--- THE DATA ---
-- ==== Sys2Proof/Machine/Filter.lean ====
section
/-! DEFINITION. Filter regions (R231 to R243): the region commands, cells and taps, samples, ticks and the cell arithmetic. -/
namespace Sys2Proof.Machine

/-! ### Regions and cells -/

/-- Bytes of a cell (R234). -/
def Region.csz (r : Region) : Nat := if r.ord then 32 else 16

/-- The registered region of a class-F page; host memory has none (R243, R327). -/
def State.regionOf (s : State) (t : Nat) (p : PageInfo) : Option Region :=
  if p.cl = 3 ∧ p.hh = false then Map.find? (s.ten t).regs p.rgn else none

/-- The cell that lies at a virtual address. -/
def Region.cellAt (r : Region) (va : Nat) : Option Nat :=
  if r.base ≤ va ∧ (va - r.base) % r.csz = 0 ∧ (va - r.base) / r.csz < r.ncell then some ((va - r.base) / r.csz) else none

/-- The physical address of a cell: its 64 KiB unit as registered. -/
def Region.cellPa (r : Region) (c : Nat) : Nat := r.units.getD (c * r.csz / 65536) 0 * 65536 + c * r.csz % 65536

/-- A cell (R234). -/
structure Cell where
  y : Word
  s1 : Word
  s2 : Word
  xl : Word
  acc : DWord
  stamp : Word
  deriving DecidableEq, Repr

/-- The sum of a cell's accumulator. -/
def Cell.sum (c : Cell) : Int := sext 48 c.acc.toNat
/-- The count of a cell's accumulator. -/
def Cell.count (c : Cell) : Nat := bits c.acc.toNat 48 16
/-- An accumulator from sum and count. -/
def accOf (sum : Int) (count : Nat) : DWord := BitVec.ofNat 64 (wrap 48 sum + 2 ^ 48 * (count % 65536))

/-- Read a cell. -/
def State.cell (s : State) (r : Region) (c : Nat) : Cell :=
  let a := r.cellPa c
  let w := fun (o : Nat) => (BitVec.ofNat 32 (s.valAt .dev (a + o) 4) : Word)
  if r.ord then ⟨w 0, w 4, w 8, w 12, BitVec.ofNat 64 (s.valAt .dev (a + 16) 8), w 24⟩
  else ⟨w 0, w 4, 0, 0, BitVec.ofNat 64 (s.valAt .dev (a + 8) 8), 0⟩

/-- Write a cell. -/
def State.setCell (s : State) (r : Region) (c : Nat) (x : Cell) : State :=
  let a := r.cellPa c
  let b := fun (w : Word) => leBytes 4 w.toNat
  if r.ord then s.putBytes .dev a (b x.y ++ b x.s1 ++ b x.s2 ++ b x.xl ++ leBytes 8 x.acc.toNat ++ b x.stamp ++ b 0)
  else s.putBytes .dev a (b x.y ++ b x.s1 ++ leBytes 8 x.acc.toNat)

/-- Does a tap exist for the region's cells (R115)? -/
def tapOk (r : Region) (tap : Nat) : Bool := r.ord || !(tap == 2 || tap == 3 || tap == 6)

/-- What a tap delivers (R115). -/
def Cell.tap (x : Cell) (tap : Nat) : Word :=
  match tap with
  | 0 => x.y
  | 1 => x.s1
  | 2 => x.s2
  | 3 => x.xl
  | 4 => BitVec.ofNat 32 (wrap 32 (sat32 x.sum))
  | 5 => BitVec.ofNat 32 x.count
  | _ => x.stamp

/-! ### Cell arithmetic (R239, R240) -/

/-- SAT32 of a value and whether it clamped. -/
def clamp32 (x : Int) : Int × Nat := (sat32 x, b2n (sat32 x != x))

/-- A 32-bit pattern of an integer. -/
def wOf (x : Int) : Word := BitVec.ofNat 32 (wrap 32 x)

/-- STEP in an FX region (R239): the cell and how many clamps. -/
def stepFx (r : Region) (co : Coef) (x : Cell) (inp : Int) : Cell × Nat :=
  let rm := if r.rtz then Rm.rtz else Rm.rne
  let i := fun (w : Word) => i32 w.toNat
  let (y, n0) := clamp32 (i x.s1 + rndsh (i co.b0 * inp) 30 rm)
  let s2in : Int := if r.ord then i x.s2 else 0
  let (t1, n1) := clamp32 (rndsh (i co.b1 * inp - i co.a1 * y + s2in * 2 ^ 30) 30 rm)
  if r.ord then
    let (t2, n2) := clamp32 (rndsh (i co.b2 * inp - i co.a2 * y) 30 rm)
    ({ x with y := wOf y, s1 := wOf t1, s2 := wOf t2 }, n0 + n1 + n2)
  else ({ x with y := wOf y, s1 := wOf t1 }, n0 + n1)

/-- Overflows of an FP32 operation. -/
def ofCount (x : FR) : Nat := if x.2 &&& fOF = 0 then 0 else 1

/-- STEP in an FP32 region (R240): the cell and how many overflows. -/
def stepFp (r : Region) (co : Coef) (x : Cell) (inp : Nat) : Cell × Nat :=
  let rm := if r.rtz then Rm.rtz else Rm.rne
  let y := fma32 rm co.b0.toNat inp x.s1.toNat
  let m1 := fma32 rm co.b1.toNat inp (if r.ord then x.s2.toNat else 0)
  let t1 := fma32 rm (neg32 co.a1.toNat) y.1 m1.1
  let w := fun (n : Nat) => (BitVec.ofNat 32 n : Word)
  if r.ord then
    let m2 := mul32 rm co.b2.toNat inp
    let t2 := fma32 rm (neg32 co.a2.toNat) y.1 m2.1
    ({ x with y := w y.1, s1 := w t1.1, s2 := w t2.1 }, ofCount y + ofCount m1 + ofCount t1 + ofCount m2 + ofCount t2)
  else ({ x with y := w y.1, s1 := w t1.1 }, ofCount y + ofCount m1 + ofCount t1)

/-- STEP with an input pattern. -/
def stepCell (r : Region) (co : Coef) (x : Cell) (inp : Word) : Cell × Nat :=
  if r.fp then stepFp r co x inp.toNat else stepFx r co x (i32 inp.toNat)

/-- ACCUM (R237): the cell and whether the sum clamped. -/
def accum (r : Region) (x : Cell) (v : Word) : Cell × Nat :=
  let add : Int :=
    if r.fp then
      match unpack f32 v.toNat with
      | .nan _ => 0
      | .inf n => if n then -(2 ^ 60) else 2 ^ 60
      | .fin d => ({ d with e := d.e + r.f }.roundInt .rne).1
    else i32 v.toNat
  let s := x.sum + add
  let c := clampTo (-(2 ^ 47)) (2 ^ 47 - 1) s
  ({ x with acc := accOf c (min (x.count + 1) 65535) }, b2n (c != s))

/-- The input of a tick (R238): the pattern and how many clamps. -/
def tickInput (r : Region) (x : Cell) : Word × Nat :=
  if x.count = 0 then (0, 0)
  else if r.fp then
    let d := Dy.ofInt x.sum (-(r.f : Int))
    let q := if r.mean then d.div f32 (Dy.ofInt x.count 0) else d
    (BitVec.ofNat 32 (roundFP f32 .rne q).1, 0)
  else
    let (v, n) := clamp32 (if r.mean then divRne x.sum x.count else x.sum)
    (wOf v, n)

/-- TICKCELL (R238). -/
def tickCell (r : Region) (co : Coef) (num : Word) (x : Cell) : Cell × Nat :=
  if x.count = 0 ∧ r.hold = true then (x, 0)
  else
    let (v, n0) := tickInput r x
    let (x', n1) := stepCell r co x v
    let x' := if r.ord then { x' with xl := v, stamp := num } else x'
    ({ x' with acc := 0 }, n0 + n1)

/-! ### Samples (R237, R238) -/

/-- Change a region. -/
def State.modRegion (s : State) (t rg : Nat) (f : Region → Region) : State :=
  match Map.find? (s.ten t).regs rg with
  | some r => s.modTen t (fun x => { x with regs := Map.put x.regs rg (f r) })
  | none => s

/-- Add saturation events to a region, saturating at 2^32 - 1 (R231); an AUTO region then owes a rewrite of SATN. -/
def State.addSat (s : State) (t rg n : Nat) : State :=
  if n = 0 then s
  else s.modRegion t rg (fun r => { r with satn := BitVec.ofNat 32 (min (r.satn.toNat + n) 0xFFFFFFFF), satnDue := r.satnDue || r.auto })

/-- One sample reaches a cell at its channel: ACCUM, and in AUTO mode STEP at once. -/
def State.sample (s : State) (t rg : Nat) (r : Region) (c : Nat) (v : Word) : State :=
  let (x, n) := accum r (s.cell r c) v
  let s := (s.atBank (r.cellPa c / 64)).pinTouch false (r.cellPa c) r.csz
  if r.auto then
    let (y, m) := stepCell r r.coef x v
    let y := if r.ord then { y with xl := v, stamp := y.stamp + 1 } else y
    ((s.setCell r c y).addSat t rg (n + m)).meter t 11 1
  else (s.setCell r c x).addSat t rg n

/-- Does a sample wait at its channel: the stack is frozen, or an older one of the cell waits (R282)? -/
def State.sampleWaits (s : State) (ten rg cell : Nat) (r : Region) : Bool :=
  s.frozenAt (r.cellPa cell) || s.pkg.samples.any (fun e => e.1 == ten && e.2.1 == rg && e.2.2.1 == cell)

/-- A sample is performed at its channel; a cell that is not of a registered region takes none. -/
def State.takeSample (s : State) (ten rg cell : Nat) (x : Word) : State :=
  match Map.find? (s.ten ten).regs rg with
  | some r => if r.ncell ≤ cell then s else (s.stampAgent true []).sample ten rg r cell x
  | none => s

/-- SAMPLE_ACCUMULATE: a sample arriving at its channel. -/
def execSampleAccumulate (ten rg cell : Nat) (x : Word) (s : State) : Out :=
  match Map.find? (s.ten ten).regs rg with
  | some r =>
    if r.ncell ≤ cell then .next s
    else if s.sampleWaits ten rg cell r then .next (s.modPkg (fun g => { g with samples := g.samples ++ [(ten, rg, cell, x)] }))
    else .next (s.takeSample ten rg cell x)
  | none => .next s

/-- Is the stack of a waiting sample no longer frozen, or its region no more? -/
def State.sampleFree (s : State) (e : Nat × Nat × Nat × Word) : Bool :=
  match Map.find? (s.ten e.1).regs e.2.1 with
  | some r => !s.frozenAt (r.cellPa e.2.2.1)
  | none => true

/-- The first sample that need wait no longer is performed: those of one cell in the order in which they came. -/
def State.sampleNext (s : State) : State :=
  match s.pkg.samples.find? s.sampleFree with
  | some e => (s.modPkg (fun g => { g with samples := g.samples.erase e })).takeSample e.1 e.2.1 e.2.2.1 e.2.2.2
  | none => s

/-! ### Stores through a paddock (R120, R128) -/

/-- The cell that an access of n bytes names on a class-F page (R176, R243): of a registered region, at its first byte, a word. -/
def State.cellFor (s : State) (t n va : Nat) (p : PageInfo) : Option (Region × Nat) :=
  match s.regionOf t p with
  | none => none
  | some r => if n = 4 then (r.cellAt va).map (fun c => (r, c)) else none

/-- The words of a paddock store that stay in the paddock: whole words, and words of a line that is present or word dirty (R128). -/
def PadPart.localWords (x : PadPart) : BitVec 16 :=
  let l := x.pad.line x.j
  BitVec.ofNat 16 (((upto 16).map (fun w =>
    let a := x.glob / 64 * 64 + 4 * w
    if a < x.glob + x.n ∧ x.glob < a + 4 ∧ ((x.glob ≤ a ∧ a + 4 ≤ x.glob + x.n) ∨ l.present ∨ l.dirty.getLsbD w) then 2 ^ w else 0)).sum)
---
# ABOUT THIS EXERCISE
Scan the lines above for the word "Does". Return each one that has it.

# OUTPUT OF THE EXERCISE
/-- Does a tap exist for the region's cells (R115)? -/
/-- Does a sample wait at its channel: the stack is frozen, or an older one of the cell waits (R282)? -/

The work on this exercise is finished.